The scripts for general preprocessing as well as database interaction are both located in the data_preparation directory. The raw data and also the preprocessed data file that has ultimately been uploaded to the database are found in the data directory.
All sources for this data are publically available. Here is a list of the resources used for the different information content:
- German surnames: Most frequent German Surnames from Wiktionary
- German given names: Most frequent male and female given names in Germany from Wiktionary
- Street names: These are street names from the hanseatic city of Rostock, made available as open data here
- Zip codes: from opendatasoft
- Additional information for each zip, such as city name, longitude, latitude etc. using this public API
- Rough bounding box information for Avacon Netz service area: netzgebiete.avacon.de
Data structure
The above data is used to randomly generate a user-specified number of customers. Currently, a number of 1000 customers were generated. Customer information includes:
- Given name and surname
- Street name, house number, zip code and city
- Two meter IDs per customer: one for a natural gas meter, one for an electricity meter
- Each customer has between 1 and 10 (also chosen randomly) meter readings, which include:
- The date at which the reading was obtained
- The value that was read from the meter
- For simplicity, I assumed that both electricity and gas meter readings are always occurring in pairs (i.e. there is no customer that just reads electricity meter values or just natural gas meter values)
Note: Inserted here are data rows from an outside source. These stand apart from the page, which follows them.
-- ==== Sys2Proof/Laws/State.lean ====
section
/-!
SUPPORT. Laws of the state's named updates: each field after an update that leaves it alone.
-/
namespace Sys2Proof.Machine

open Sys2Proof

/-! ### One entry of a table of the package -/

@[simp] theorem setGroup_clock (s : State) (k : Nat) (x : Group) : (setGroup s k x).clock = s.clock := rfl
@[simp] theorem setGroup_tick (s : State) (k : Nat) (x : Group) : (setGroup s k x).tick = s.tick := rfl
@[simp] theorem setGroup_agenda (s : State) (k : Nat) (x : Group) : (setGroup s k x).agenda = s.agenda := rfl
@[simp] theorem setGroup_input (s : State) (k : Nat) (x : Group) : (setGroup s k x).input = s.input := rfl
@[simp] theorem setGroup_cur (s : State) (k : Nat) (x : Group) : (setGroup s k x).cur = s.cur := rfl
@[simp] theorem setGroup_sent (s : State) (k : Nat) (x : Group) : (setGroup s k x).sent = s.sent := rfl
@[simp] theorem setGroup_gangs (s : State) (k : Nat) (x : Group) : (setGroup s k x).gangs = s.gangs := rfl
@[simp] theorem setGroup_launches (s : State) (k : Nat) (x : Group) : (setGroup s k x).launches = s.launches := rfl
@[simp] theorem setGroup_nextUid (s : State) (k : Nat) (x : Group) : (setGroup s k x).nextUid = s.nextUid := rfl
@[simp] theorem setGroup_kernels (s : State) (k : Nat) (x : Group) : (setGroup s k x).kernels = s.kernels := rfl
@[simp] theorem setGroup_queues (s : State) (k : Nat) (x : Group) : (setGroup s k x).queues = s.queues := rfl
@[simp] theorem setGroup_packets (s : State) (k : Nat) (x : Group) : (setGroup s k x).packets = s.packets := rfl
@[simp] theorem setGroup_journals (s : State) (k : Nat) (x : Group) : (setGroup s k x).journals = s.journals := rfl
@[simp] theorem setGroup_ctxs (s : State) (k : Nat) (x : Group) : (setGroup s k x).ctxs = s.ctxs := rfl
@[simp] theorem setGroup_ctxtab (s : State) (k : Nat) (x : Group) : (setGroup s k x).ctxtab = s.ctxtab := rfl
@[simp] theorem setGroup_cores (s : State) (k : Nat) (x : Group) : (setGroup s k x).cores = s.cores := rfl
@[simp] theorem setGroup_dies (s : State) (k : Nat) (x : Group) : (setGroup s k x).dies = s.dies := rfl
@[simp] theorem setGroup_ops (s : State) (k : Nat) (x : Group) : (setGroup s k x).ops = s.ops := rfl
@[simp] theorem setGroup_nextOp (s : State) (k : Nat) (x : Group) : (setGroup s k x).nextOp = s.nextOp := rfl
@[simp] theorem setGroup_requests (s : State) (k : Nat) (x : Group) : (setGroup s k x).requests = s.requests := rfl
@[simp] theorem setGroup_nextTag (s : State) (k : Nat) (x : Group) : (setGroup s k x).nextTag = s.nextTag := rfl
@[simp] theorem setGroup_inbound (s : State) (k : Nat) (x : Group) : (setGroup s k x).inbound = s.inbound := rfl
@[simp] theorem setGroup_buffer (s : State) (k : Nat) (x : Group) : (setGroup s k x).buffer = s.buffer := rfl
@[simp] theorem setGroup_transfers (s : State) (k : Nat) (x : Group) : (setGroup s k x).transfers = s.transfers := rfl
@[simp] theorem setGroup_nextTransfer (s : State) (k : Nat) (x : Group) : (setGroup s k x).nextTransfer = s.nextTransfer := rfl
@[simp] theorem setGroup_places (s : State) (k : Nat) (x : Group) : (setGroup s k x).places = s.places := rfl
@[simp] theorem setGroup_swept (s : State) (k : Nat) (x : Group) : (setGroup s k x).swept = s.swept := rfl
@[simp] theorem setGroup_mem (s : State) (k : Nat) (x : Group) : (setGroup s k x).mem = s.mem := rfl
@[simp] theorem setGroup_banks (s : State) (k : Nat) (x : Group) : (setGroup s k x).banks = s.banks := rfl
@[simp] theorem setGroup_events (s : State) (k : Nat) (x : Group) : (setGroup s k x).events = s.events := rfl
@[simp] theorem setGroup_levant (s : State) (k : Nat) (x : Group) : (setGroup s k x).levant = s.levant := rfl
@[simp] theorem setGroup_packetsLv (s : State) (k : Nat) (x : Group) : (setGroup s k x).packetsLv = s.packetsLv := rfl
@[simp] theorem setGroup_numbers (s : State) (k : Nat) (x : Group) : (setGroup s k x).numbers = s.numbers := rfl
@[simp] theorem setGroup_fabric (s : State) (k : Nat) (x : Group) : (setGroup s k x).fabric = s.fabric := rfl
@[simp] theorem setGroup_peers (s : State) (k : Nat) (x : Group) : (setGroup s k x).peers = s.peers := rfl
@[simp] theorem setGroup_fibres (s : State) (k : Nat) (x : Group) : (setGroup s k x).fibres = s.fibres := rfl
@[simp] theorem setGroup_funcs (s : State) (k : Nat) (x : Group) : (setGroup s k x).funcs = s.funcs := rfl
@[simp] theorem setGroup_power (s : State) (k : Nat) (x : Group) : (setGroup s k x).power = s.power := rfl
@[simp] theorem setGroup_flash (s : State) (k : Nat) (x : Group) : (setGroup s k x).flash = s.flash := rfl
@[simp] theorem setGroup_checkpoints (s : State) (k : Nat) (x : Group) : (setGroup s k x).checkpoints = s.checkpoints := rfl
@[simp] theorem setGroup_identity (s : State) (k : Nat) (x : Group) : (setGroup s k x).identity = s.identity := rfl
@[simp] theorem setGroup_traces (s : State) (k : Nat) (x : Group) : (setGroup s k x).traces = s.traces := rfl
@[simp] theorem setGroup_services (s : State) (k : Nat) (x : Group) : (setGroup s k x).services = s.services := rfl
@[simp] theorem setGroup_cxComps (s : State) (k : Nat) (x : Group) : (setGroup s k x).cxComps = s.cxComps := rfl
@[simp] theorem setGroup_reports (s : State) (k : Nat) (x : Group) : (setGroup s k x).reports = s.reports := rfl
@[simp] theorem setGroup_saves (s : State) (k : Nat) (x : Group) : (setGroup s k x).saves = s.saves := rfl
@[simp] theorem setGroup_kept (s : State) (k : Nat) (x : Group) : (setGroup s k x).kept = s.kept := rfl
@[simp] theorem setGroup_results (s : State) (k : Nat) (x : Group) : (setGroup s k x).results = s.results := rfl
@[simp] theorem setGroup_warm (s : State) (k : Nat) (x : Group) : (setGroup s k x).warm = s.warm := rfl
@[simp] theorem setGroup_upsets (s : State) (k : Nat) (x : Group) : (setGroup s k x).upsets = s.upsets := rfl
@[simp] theorem setGroup_fresh (s : State) (k : Nat) (x : Group) : (setGroup s k x).fresh = s.fresh := rfl
@[simp] theorem setGroup_due (s : State) (k : Nat) (x : Group) : (setGroup s k x).due = s.due := rfl
@[simp] theorem setGroup_calls (s : State) (k : Nat) (x : Group) : (setGroup s k x).calls = s.calls := rfl
@[simp] theorem setGroup_cut (s : State) (k : Nat) (x : Group) : (setGroup s k x).cut = s.cut := rfl
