-- ==== Sys2Proof/Laws/Memory.lean ====
section
/-!
SUPPORT. Laws of device memory: every operation over it keeps its canonical form, and what a byte reads as after a store.
-/
namespace Sys2Proof

theorem twfFrom_filter {α : Type} [DecidableEq α] (d : α) (p : Nat × α → Bool) (t : Table α) (lo : Nat)
    (h : twfFrom d lo t = true) : twfFrom d lo (t.filter p) = true := by
  induction t generalizing lo with
  | nil => rfl
  | cons x t ih =>
    simp only [twfFrom, Bool.and_eq_true, decide_eq_true_eq] at h
    rw [List.filter_cons]
    split
    · simp only [twfFrom, Bool.and_eq_true, decide_eq_true_eq]
      exact ⟨h.1, ih _ h.2⟩
    · exact ih lo (twfFrom_mono d (by omega) t h.2)

theorem twf_filter {α : Type} [DecidableEq α] (d : α) (p : Nat × α → Bool) (t : Table α) (h : twf d t = true) :
    twf d (t.filter p) = true := twfFrom_filter d p t 0 h

/-- A property that each step of a fold keeps holds after it. -/
theorem foldl_keeps {α β : Type} (P : β → Prop) (f : β → α → β) (xs : List α) (b : β) (h : P b) (hf : ∀ b a, P b → P (f b a)) :
    P (xs.foldl f b) := by
  induction xs generalizing b with
  | nil => exact h
  | cons x xs ih => exact ih (f b x) (hf b x h)

namespace Machine

/-- Memory after hardware reset has its canonical form. -/
theorem wf_reset : Mem.reset.wf = true := rfl

/-- Whatever changes other fields than the bytes keeps the canonical form. -/
theorem wf_of_cells {m n : Mem} (h : m.wf = true) (hc : n.cells = m.cells) : n.wf = true := by
  unfold Mem.wf at *; rw [hc]; exact h

theorem wf_setEntry {m : Mem} (f : Nat) (e : Dword) (h : m.wf = true) : (m.setEntry f e).wf = true := wf_of_cells h rfl

theorem wf_cleanSymbols {m : Mem} (line : Nat) (h : m.wf = true) : (m.cleanSymbols line).wf = true := wf_of_cells h rfl

theorem wf_xorSector {m : Mem} (x : Nat) (d : BitVec 128) (h : m.wf = true) : (m.xorSector x d).wf = true := by
  unfold Mem.xorSector
  split
  · exact h
  · exact twf_writeBytes _ _ _ h

theorem wf_decodeAll {m : Mem} (line : Nat) (h : m.wf = true) : (m.decodeAll line).1.wf = true := by
  unfold Mem.decodeAll
  dsimp only
  split
  · exact wf_of_cells h rfl
  · split
    · exact h
    · refine wf_cleanSymbols line (foldl_keeps (fun m => m.wf = true) _ _ m h fun m i hm => ?_)
      split
      · exact hm
      · exact wf_xorSector _ _ hm

theorem wf_fetchSectors {m : Mem} (line : Nat) (need : List Nat) (h : m.wf = true) : (m.fetchSectors line need).1.wf = true := by
  unfold Mem.fetchSectors
  dsimp only
  split
  · exact h
  · split
    · exact h
    · exact wf_decodeAll line h

theorem wf_fetch {m : Mem} (addr n : Nat) (h : m.wf = true) : (m.fetch addr n).1.wf = true := by
  unfold Mem.fetch
  split
  · exact h
  · exact foldl_keeps (fun (a : Mem × List (Nat × Decoded)) => a.1.wf = true) _ _ _ h fun a x ha => wf_fetchSectors _ _ ha

theorem wf_remember {m : Mem} (w addr n : Nat) (h : m.wf = true) : (m.remember w addr n).wf = true := wf_of_cells h rfl

theorem wf_absorb {m : Mem} (addr n : Nat) (h : m.wf = true) : (m.absorb addr n).wf = true := by
  unfold Mem.absorb
  split
  · exact h
  · exact foldl_keeps (fun m => Mem.wf m = true) _ _ _ h fun m x hm => wf_xorSector _ _ hm

theorem wf_store {m : Mem} (w addr : Nat) (bs : List Byte) (h : m.wf = true) : (m.store w addr bs).wf = true :=
  twf_writeBytes _ _ _ (wf_absorb _ _ (wf_remember _ _ _ h))

/-- A write that is lost leaves the canonical form. -/
theorem wf_unwrite {m : Mem} (unit order : Nat) (h : m.wf = true) : (m.unwrite unit order).wf = true := by
  unfold Mem.unwrite
  split
  · exact h
  · dsimp only
    split
    · exact h
    · exact twf_writeBytes _ _ _ h

theorem wf_ite {c : Prop} [Decidable c] {a b : Mem × Decoded} (ha : a.1.wf = true) (hb : b.1.wf = true) :
    (if c then a else b).1.wf = true := by
  split
  · exact ha
  · exact hb

theorem wf_deltaWrite {m : Mem} (line : Nat) (held : List Nat) (erased : Nat → Bool) (free : Nat → BitVec 128) (h : m.wf = true) :
    (m.deltaWrite line held erased free).wf = true := wf_of_cells h rfl

theorem wf_writeback {m : Mem} (line : Nat) (free : Nat → BitVec 128) (h : m.wf = true) : (m.writeback line free).1.wf = true := by
  have clean : (m.decodeAll line).1.wf = true := wf_decodeAll line h
  have clear : ∀ n : Mem, n.wf = true → ({ n with dirty := n.dirty.filter (fun x => x / 8 != line) } : Mem).wf = true :=
    fun _ hn => hn
  have marks : ∀ (n : Mem) (p : List Nat), n.wf = true → ({ n with poison := p } : Mem).wf = true := fun _ _ hn => hn
  unfold Mem.writeback
  generalize m.decodeAll line = r at clean ⊢
  refine wf_ite h (wf_ite (clear _ h) (wf_ite ?_ (wf_ite (clear _ (wf_deltaWrite _ _ _ _ h)) ?_)))
  · dsimp only
    split
    · refine clear _ ?_
      split
      · exact wf_deltaWrite _ _ _ _ (marks _ _ clean)
      · exact wf_cleanSymbols _ (marks _ _ clean)
    · exact clear _ (wf_cleanSymbols _ clean)
  refine clear _ (wf_cleanSymbols _ ?_)
  exact foldl_keeps (fun m => Mem.wf m = true) _ _ m h fun _ _ hm => wf_xorSector _ _ hm

theorem wf_zeroMa {m : Mem} (f : Nat) (h : m.wf = true) : (zeroMa m f).wf = true := twf_filter _ _ _ h

theorem wf_copyFrame {m : Mem} (src dst : Nat) (h : m.wf = true) : (copyFrame m src dst).wf = true := by
  have key : ∀ bs : Table Byte, twf (0 : Byte) (bs.foldl (fun t c => tset 0 t (dst + (c.1 - src)) c.2)
      (m.cells.filter (fun c => !(dst ≤ c.1 && c.1 < dst + 65536)))) = true := fun bs =>
    foldl_keeps (fun t => twf (0 : Byte) t = true) _ bs _ (twf_filter _ _ _ h) fun _ _ ht => twf_tset _ _ _ _ ht
  unfold Mem.wf copyFrame
  exact key _

theorem wf_forgetLines {m : Mem} (src : Nat) (h : m.wf = true) : (forgetLines m src).wf = true := by
  unfold forgetLines
  split
  · exact h
  · exact twf_filter _ _ _ h

theorem wf_noteSymbol {m : Mem} (line i : Nat) (a b : Bool) (h : m.wf = true) : (noteSymbol m line i a b).wf = true := by
  unfold noteSymbol
  dsimp only
  split
  · exact h
  · exact wf_of_cells h rfl

theorem wf_noteSymbols {m : Mem} (old : Mem) (line : Nat) (d : Decoded) (h : m.wf = true) : (noteSymbols m old line d).wf = true := by
  unfold noteSymbols
  exact foldl_keeps (fun m => Mem.wf m = true) _ _ _ h fun m i hm => wf_noteSymbol _ _ _ _ hm

theorem flushHost_mem (s : State) : (flushHost s).mem = s.mem := by
  unfold flushHost
  simp only []
  split <;> rfl

theorem msixEntry_mem (s : State) (f n : Nat) : (msixEntry s f n).mem = s.mem := by
  unfold msixEntry
  split
  · rfl
  · split
    · rfl
    · simp only [flushHost_mem]

theorem foldl_mem {α : Type} (f : State → α → State) (xs : List α) (s : State) (hf : ∀ s a, (f s a).mem = s.mem) :
    (xs.foldl f s).mem = s.mem := by
  induction xs generalizing s with
  | nil => rfl
  | cons x xs ih => rw [List.foldl_cons, ih, hf]

theorem msix_mem (s : State) (p : Nat) (e : Bool) : (msix s p e).mem = s.mem := by
  unfold msix
  dsimp only
  split
  · exact msixEntry_mem _ _ _
  · exact foldl_mem _ _ _ fun _ _ => msixEntry_mem _ _ _

/-- An event changes nothing of device memory, and neither does writing it to its bank. -/
theorem recordEvent_mem (s : State) (e : Event) : (recordEvent s e).mem = s.mem := rfl

theorem writeEvent_mem (s : State) (e : Event) : (writeEvent s e).mem = s.mem := by
  unfold writeEvent
  dsimp only
  split
  · split
    · exact msix_mem _ _ _
    · exact foldl_mem _ _ _ fun _ _ => msix_mem _ _ _
  · rfl

theorem wf_recordDecoded {s : State} (old : Mem) (line : Nat) (d : Decoded) (h : s.mem.wf = true) :
    (recordDecoded s old line d).mem.wf = true := by
  have notes := wf_noteSymbols (m := s.mem) old line d h
  unfold recordDecoded
  generalize noteSymbols s.mem old line d = m at notes ⊢
  cases d with
  | sound => exact h
  | corrected x => dsimp only; rw [recordEvent_mem]; exact notes
  | poisoned x => dsimp only; rw [recordEvent_mem]; exact notes

theorem wf_noteActivations {s : State} (line : Nat) (h : s.mem.wf = true) : (noteActivations s line).mem.wf = true := by
  unfold noteActivations
  split
  · exact h
  · exact wf_of_cells h rfl

theorem wf_recordFetched {s : State} (old : Mem) (line : Nat) (d : Decoded) (h : s.mem.wf = true) :
    (recordFetched s old line d).mem.wf = true := by
  unfold recordFetched
  split
  · exact h
  · exact wf_noteActivations _ (wf_recordDecoded _ _ _ h)

/-- A fetch keeps the canonical form. -/
theorem wf_fetchLines {s : State} (die addr n : Nat) (h : s.mem.wf = true) : (fetchLines s die addr n).mem.wf = true := by
  unfold fetchLines
  generalize hs : deliverFor s die (sectorsOf addr n).contains = t
  have fetched := wf_fetch (m := t.mem) addr n (by rw [← hs, (onlyLevant_deliverFor _ _ _).mem]; exact h)
  dsimp only
  generalize t.mem.fetch addr n = r at fetched ⊢
  exact foldl_keeps (fun t : State => t.mem.wf = true) (fun s x => recordFetched s t.mem x.1 x.2) r.2 { t with mem := r.1 } fetched
    fun s x ht => wf_recordFetched t.mem x.1 x.2 ht

theorem wf_followMove {s : State} (src dst : Nat) (h : s.mem.wf = true) : (followMove s src dst).mem.wf = true := wf_of_cells h rfl

theorem wf_readFrame {s : State} (src : Nat) (h : s.mem.wf = true) : (readFrame s src).mem.wf = true := by
  unfold readFrame
  split
  · exact h
  · exact wf_absorb _ _ (wf_fetchLines _ _ _ h)

theorem wf_moveFrame {s : State} (f : Nat) (tierX : Bool) (place : Nat) (h : s.mem.wf = true) :
    (moveFrame s f tierX place).mem.wf = true := by
  have read := wf_readFrame (entryAddr (s.mem.entry f) 0) h
  unfold moveFrame
  exact wf_followMove _ _ (wf_setEntry _ _ (wf_forgetLines _ (wf_copyFrame _ _ read)))

/-! ### The interleave layout and the inner check -/

theorem allBelow_spec {p : Nat → Bool} : ∀ {n : Nat}, allBelow n p = true → ∀ x < n, p x = true
  | 0, _, _, hx => absurd hx (Nat.not_lt_zero _)
  | n + 1, h, x, hx => by
    rw [allBelow, Bool.and_eq_true] at h
    rcases Nat.lt_succ_iff_lt_or_eq.mp hx with hx | rfl
    · exact allBelow_spec h.2 x hx
    · exact h.1

/-- Every position of an entry lies on a channel of the package, in a region below the spare. -/
theorem firmwareLayout_bounds {x : Nat} (hx : x < 10 * interFrames) :
    (firmwareLayout x).1 < 384 ∧ (firmwareLayout x).2 < spareLow := by
  unfold firmwareLayout
  split
  · rename_i h
    have := allBelow_spec h x hx
    simp only [Bool.and_eq_true, decide_eq_true_eq] at this
    exact this.1
  · unfold plainLayout interFrames spareLow at *
    dsimp only
    omega

/-- Two positions of one entry lie on two stacks, and no region holds two positions (R288, R289). -/
theorem firmwareLayout_distinct {x y : Nat} (hx : x < 10 * interFrames) (hy : y < x) :
    firmwareLayout y ≠ firmwareLayout x ∧ (y / 10 = x / 10 → (firmwareLayout y).1 / 32 ≠ (firmwareLayout x).1 / 32) := by
  unfold firmwareLayout
  split
  · rename_i h
    have := allBelow_spec h x hx
    simp only [Bool.and_eq_true] at this
    have := allBelow_spec this.2 y hy
    simp only [Bool.and_eq_true, Bool.not_eq_true', Bool.and_eq_false_iff, beq_eq_false_iff_ne] at this
    refine ⟨fun e => ?_, fun e => this.2.resolve_left (fun h => h e)⟩
    rw [e] at this
    exact this.1.elim (fun h => h rfl) (fun h => h rfl)
  · unfold plainLayout interFrames at *
    refine ⟨fun e => ?_, fun e => ?_⟩
    · rw [Prod.mk.injEq] at e; omega
    · have stack : ∀ m n : Nat, (32 * (m % 12) + n % 32) / 32 = m % 12 := fun m n => by omega
      dsimp only
      rw [stack, stack]
      omega

/-- The inner check is linear in the symbol bytes and the register: what a difference changes does not depend on the rest. -/
theorem crcBit_xor (c d : BitVec 16) : crcBit (c ^^^ d) = crcBit c ^^^ crcBit d := by
  unfold crcBit
  rw [BitVec.msb_xor]
  cases c.msb <;> cases d.msb <;> simp [BitVec.shiftLeft_xor_distrib]
  · exact BitVec.xor_assoc _ _ _
  · rw [BitVec.xor_assoc, BitVec.xor_assoc, BitVec.xor_comm (d <<< 1)]
  · rw [BitVec.xor_comm (d <<< 1), ← BitVec.xor_assoc, BitVec.xor_assoc (c <<< 1), BitVec.xor_self, BitVec.xor_zero]

/-! ### Bytes after a store -/

/-- Without symbol errors a byte reads as listed. -/
theorem byte_clean {m : Mem} (h : m.symErr = []) (a : Nat) : m.byte a = tget 0 m.cells a := by
  unfold Mem.byte
  split
  · rfl
  · simp [Mem.readDiff, h, symByte, bits]

theorem remember_cells (m : Mem) (w a n : Nat) : (m.remember w a n).cells = m.cells := rfl

theorem remember_symErr (m : Mem) (w a n : Nat) : (m.remember w a n).symErr = m.symErr := rfl

/-- A store without symbol errors writes its bytes and leaves every other byte. -/
theorem byte_store {m : Mem} (h : m.symErr = []) (w a : Nat) (bs : List Byte) (x : Nat) :
    (m.store w a bs).byte x = if a ≤ x ∧ x < a + bs.length then bs.getD (x - a) 0 else m.byte x := by
  have hr : (m.remember w a bs.length).symErr = [] := by rw [remember_symErr, h]
  have ha : (m.remember w a bs.length).absorb a bs.length = m.remember w a bs.length := by
    unfold Mem.absorb; simp [hr]
  have hs : (m.store w a bs).symErr = [] := by unfold Mem.store; simp only [ha, hr]
  rw [byte_clean hs, byte_clean h]
  have hc : (m.store w a bs).cells = writeBytes m.cells a bs := by
    unfold Mem.store; simp only [ha, remember_cells]
  rw [hc, tget_writeBytes]

end Machine
end Sys2Proof
end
The customers, meters and address data are generated and uploaded to the SQL database. The ERD of the database looks like this:
Customers have a first name and a last name and reference other tables only by gas and electricity meter IDs. I preferred this to addresses because there are multiple households (and meters) at one address so meter IDs seemed the more natural choice.
Meters have a signature, which also works like an ID. It is a string in the format W.XXX.YYY.Z Where W, X, Y and Z are digits from 1 to 9. The MeterType has the value GAS for gas meters and ELT for electricity meters. Each Meter is located at a certain address and is therefore linked to the Addresses table by an AddressID.
The Addresses table contains street name, house number, city, zip and geo information.
Finally, the Readings table stores the data of the meter values read by the customers. Each reading is done by a unique customer from a unique meter and contains the date and the value that was read off the meter.